Reputation: 953
I have been using the below query to create a table within Athena,
CREATE EXTERNAL TABLE IF NOT EXISTS test.test_table (
`converteddate` string,
`userid` string,
)
ROW FORMAT SERDE 'org.apache.hadoop.hive.serde2.OpenCSVSerde'
WITH SERDEPROPERTIES (
'serialization.format' = ',',
'field.delim' = ','
) LOCATION 's3:XXXX'
TBLPROPERTIES ('has_encrypted_data'='false',"skip.header.line.count"="1")
This returns me:
converteddate | userid
-------------------------------------
2017-11-29T05:00:00 | 00001
2017-11-27T04:00:00 | 00002
2017-11-26T03:00:00 | 00003
2017-11-25T02:00:00 | 00004
2017-11-24T01:00:00 | 00005
I would like to return:
converteddate | userid
-------------------------------------
2017-11-29 05:00:00 | 00001
2017-11-27 04:00:00 | 00002
2017-11-26 03:00:00 | 00003
2017-11-25 02:00:00 | 00004
2017-11-24 01:00:00 | 00005
and have converteddate as a datetime and not a string.
Upvotes: 3
Views: 2810
Reputation: 561
(My answer has one premise: you are using OpenCSVSerDe. It doesn't apply to LazySimpleSerDe, for instance.)

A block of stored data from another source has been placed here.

-- ==== Sys2Proof/Machine/Aprv.lean ====
section
/-! DEFINITION. The instructions of an application core (R338) beyond those of Rv: supervisor and hypervisor instructions, floating point and vectors, which the
spec names by reference (assumption 122). -/

namespace Sys2Proof.Machine

/-- How a vector memory instruction forms its element addresses. -/
inductive VAddr where
  | unit
  | strided (rs2 : Nat)
  | indexed (vs2 log2 : Nat)           -- an index register and the log2 of its element width in bytes
  deriving DecidableEq, Repr

/-- A vector memory instruction: fields per segment, log2 of the element width in bytes, data register, base register, whether masked. `whole` counts registers
of a whole-register access; `byte` marks a mask load or store. -/
structure VMem where
  store : Bool
  addr : VAddr
  nf : Nat
  log2 : Nat
  vd : Nat
  rs1 : Nat
  masked : Bool
  whole : Option Nat := none
  byte : Bool := false
  first : Bool := false                -- fault-only-first
  deriving DecidableEq, Repr

/-- Where a computational instruction of extensions F, D or V puts its result. -/
inductive FpDest where
  | x (rd : Nat)
  | f (rd : Nat)
  | v (vd : Nat)
  deriving DecidableEq, Repr

/-- A decoded instruction of an application core. -/
inductive ApOp where
  | base (i : RvOp)
  | sret
  | tlbFence (hyper gstage : Bool)     -- SFENCE.VMA, and HFENCE.VVMA or HFENCE.GVMA
  | hlv (log2 : Nat) (signed exec : Bool) (rd rs1 : Nat)
  | hsv (log2 rs1 rs2 : Nat)
  | fload (log2 rd rs1 : Nat) (off : Int)
  | fstore (log2 rs1 rs2 : Nat) (off : Int)
  | fmvX (dbl : Bool) (rd rs1 : Nat)   -- FMV.X.W and FMV.X.D
  | fmvF (dbl : Bool) (rd rs1 : Nat)   -- FMV.W.X and FMV.D.X
  | fp (d : FpDest)                    -- a computation of F or D
  | vset (rd rs1 : Nat) (avlImm : Option Nat) (vtype : Option Nat) (rs2 : Nat)
  | vmem (m : VMem)
  | vop (d : FpDest)                   -- a computation of V
  deriving DecidableEq, Repr

/-- Width codes of vector memory instructions: log2 of the element width in bytes. -/
def vWidth (f3 : Nat) : Option Nat := match f3 with
  | 0 => some 0
  | 5 => some 1
  | 6 => some 2
  | 7 => some 3
  | _ => none

/-- A load or store of major opcodes LOAD-FP and STORE-FP. -/
def apFpMem (x : Nat) (store : Bool) : ApOp :=
  let f3 := rvF3 x
  if f3 = 2 ∨ f3 = 3 then
    (if store then .fstore f3 (rvRs1 x) (rvRs2 x) (rvImmS x) else .fload f3 (rvRd x) (rvRs1 x) (rvImmI x))
  else match vWidth f3 with
    | none => .base .illegal
    | some k =>
      let nf := bitsOf x 31 29 + 1
      let m : VMem := { store := store, addr := .unit, nf := nf, log2 := k, vd := rvRd x, rs1 := rvRs1 x, masked := decide (bitsOf x 25 25 = 0) }
      if bitsOf x 28 28 = 1 then .base .illegal
      else match bitsOf x 27 26, rvRs2 x with
        | 0, 0 => .vmem m
        | 0, 8 => if m.masked || !([1, 2, 4, 8] : List Nat).contains nf then .base .illegal else .vmem { m with whole := some nf, nf := 1 }
        | 0, 11 => if m.masked || decide (nf ≠ 1 ∨ k ≠ 0) then .base .illegal else .vmem { m with byte := true }
        | 0, 16 => if store then .base .illegal else .vmem { m with first := true }
        | 0, _ => .base .illegal
        | 2, r => .vmem { m with addr := .strided r }
        | _, r => .vmem { m with addr := .indexed r k }

/-- A computation of major opcode OP-FP, by its destination. -/
def apFp (x : Nat) : ApOp :=
  let f7 := rvF7 x
  let dbl := decide (f7 % 4 = 1)
  if 1 < f7 % 4 then .base .illegal
  else match f7 / 4 with
    | 0x1C => if rvF3 x = 0 ∧ rvRs2 x = 0 then .fmvX dbl (rvRd x) (rvRs1 x) else if rvF3 x = 1 ∧ rvRs2 x = 0 then .fp (.x (rvRd x)) else .base .illegal
    | 0x1E => if rvF3 x = 0 ∧ rvRs2 x = 0 then .fmvF dbl (rvRd x) (rvRs1 x) else .base .illegal
    | 0x14 | 0x18 => .fp (.x (rvRd x))
    | 0 | 1 | 2 | 3 | 4 | 5 | 8 | 0x0B | 0x1A => .fp (.f (rvRd x))
    | _ => .base .illegal

/-- An instruction of major opcode OP-V. -/
def apVec (x : Nat) : ApOp :=
  let f3 := rvF3 x
  if f3 = 7 then
    (if bitsOf x 31 31 = 0 then .vset (rvRd x) (rvRs1 x) none (some (bitsOf x 30 20)) 0
    else if bitsOf x 30 30 = 1 then .vset (rvRd x) 0 (some (rvRs1 x)) (some (bitsOf x 29 20)) 0
    else if bitsOf x 30 25 = 0 then .vset (rvRd x) (rvRs1 x) none none (rvRs2 x)
    else .base .illegal)
  else if bitsOf x 31 26 = 0x10 ∧ f3 = 2 then .vop (.x (rvRd x))
  else if bitsOf x 31 26 = 0x10 ∧ f3 = 1 then .vop (.f (rvRd x))
  else .vop (.v (rvRd x))

/-- Supervisor and hypervisor instructions of major opcode SYSTEM. -/
def apSystem (x : Nat) : ApOp :=
  let f7 := rvF7 x
  if x = 0x10200073 then .sret
  else if rvF3 x = 0 ∧ rvRd x = 0 ∧ f7 = 0x09 then .tlbFence false false
  else if rvF3 x = 0 ∧ rvRd x = 0 ∧ f7 = 0x11 then .tlbFence true false
  else if rvF3 x = 0 ∧ rvRd x = 0 ∧ f7 = 0x31 then .tlbFence true true
  else if rvF3 x = 4 then
    (let k := f7 / 2 % 4
    if f7 / 8 ≠ 6 then .base .illegal
    else if f7 % 2 = 1 then (if rvRd x = 0 then .hsv k (rvRs1 x) (rvRs2 x) else .base .illegal)
    else match rvRs2 x with
      | 0 => .hlv k true false (rvRd x) (rvRs1 x)
      | 1 => if k = 3 then .base .illegal else .hlv k false false (rvRd x) (rvRs1 x)
      | 3 => if k = 1 ∨ k = 2 then .hlv k false true (rvRd x) (rvRs1 x) else .base .illegal
      | _ => .base .illegal)
  else .base (rvSystem x)

/-- The instruction that a 32-bit word spells to an application core; custom-0 is the controllers' alone. -/
def apDecode (x : Nat) : ApOp := match x % 128 with
  | 0x07 => apFpMem x false
  | 0x27 => apFpMem x true
  | 0x43 | 0x47 | 0x4B | 0x4F => if 1 < bitsOf x 26 25 then .base .illegal else .fp (.f (rvRd x))
  | 0x53 => apFp x
  | 0x57 => apVec x
  | 0x73 => apSystem x
  | 0x0B => .base .illegal
  | _ => .base (rvDecode x)

/-- The instruction that a 16-bit word spells: the compressed loads and stores of doubles, and those of Rv. -/
def apcDecode (x : Nat) : ApOp :=
  match x % 4, bitsOf x 15 13 with
  | 0, 1 => .fload 3 (rvcReg x 2) (rvcReg x 7) (64 * bitsOf x 6 5 + 8 * bitsOf x 12 10)
  | 0, 5 => .fstore 3 (rvcReg x 7) (rvcReg x 2) (64 * bitsOf x 6 5 + 8 * bitsOf x 12 10)
  | 2, 1 => .fload 3 (bitsOf x 11 7) 2 (64 * bitsOf x 4 2 + 32 * bitsOf x 12 12 + 8 * bitsOf x 6 5)
  | 2, 5 => .fstore 3 2 (bitsOf x 6 2) (64 * bitsOf x 9 7 + 8 * bitsOf x 12 10)
  | _, _ => .base (rvcDecode x)

end Sys2Proof.Machine
end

If you have the option of changing the format of your input CSV file, you should convert your timestamp to UNIX Epoch Time. That's the format that OpenCSVSerDe is expecting.
For instance, your sample CSV looks like this:
"converteddate","userid"
"2017-11-29T05:00:00","00001"
"2017-11-27T04:00:00","00002"
"2017-11-26T03:00:00","00003"
"2017-11-25T02:00:00","00004"
"2017-11-24T01:00:00","00005"
It should be:
"converteddate","userid"
"1511931600000","00001"
"1511755200000","00002"
"1511665200000","00003"
"1511575200000","00004"
"1511485200000","00005"
Those integers are the number of milliseconds since Midnight January 1, 1970 for each one of your original dates.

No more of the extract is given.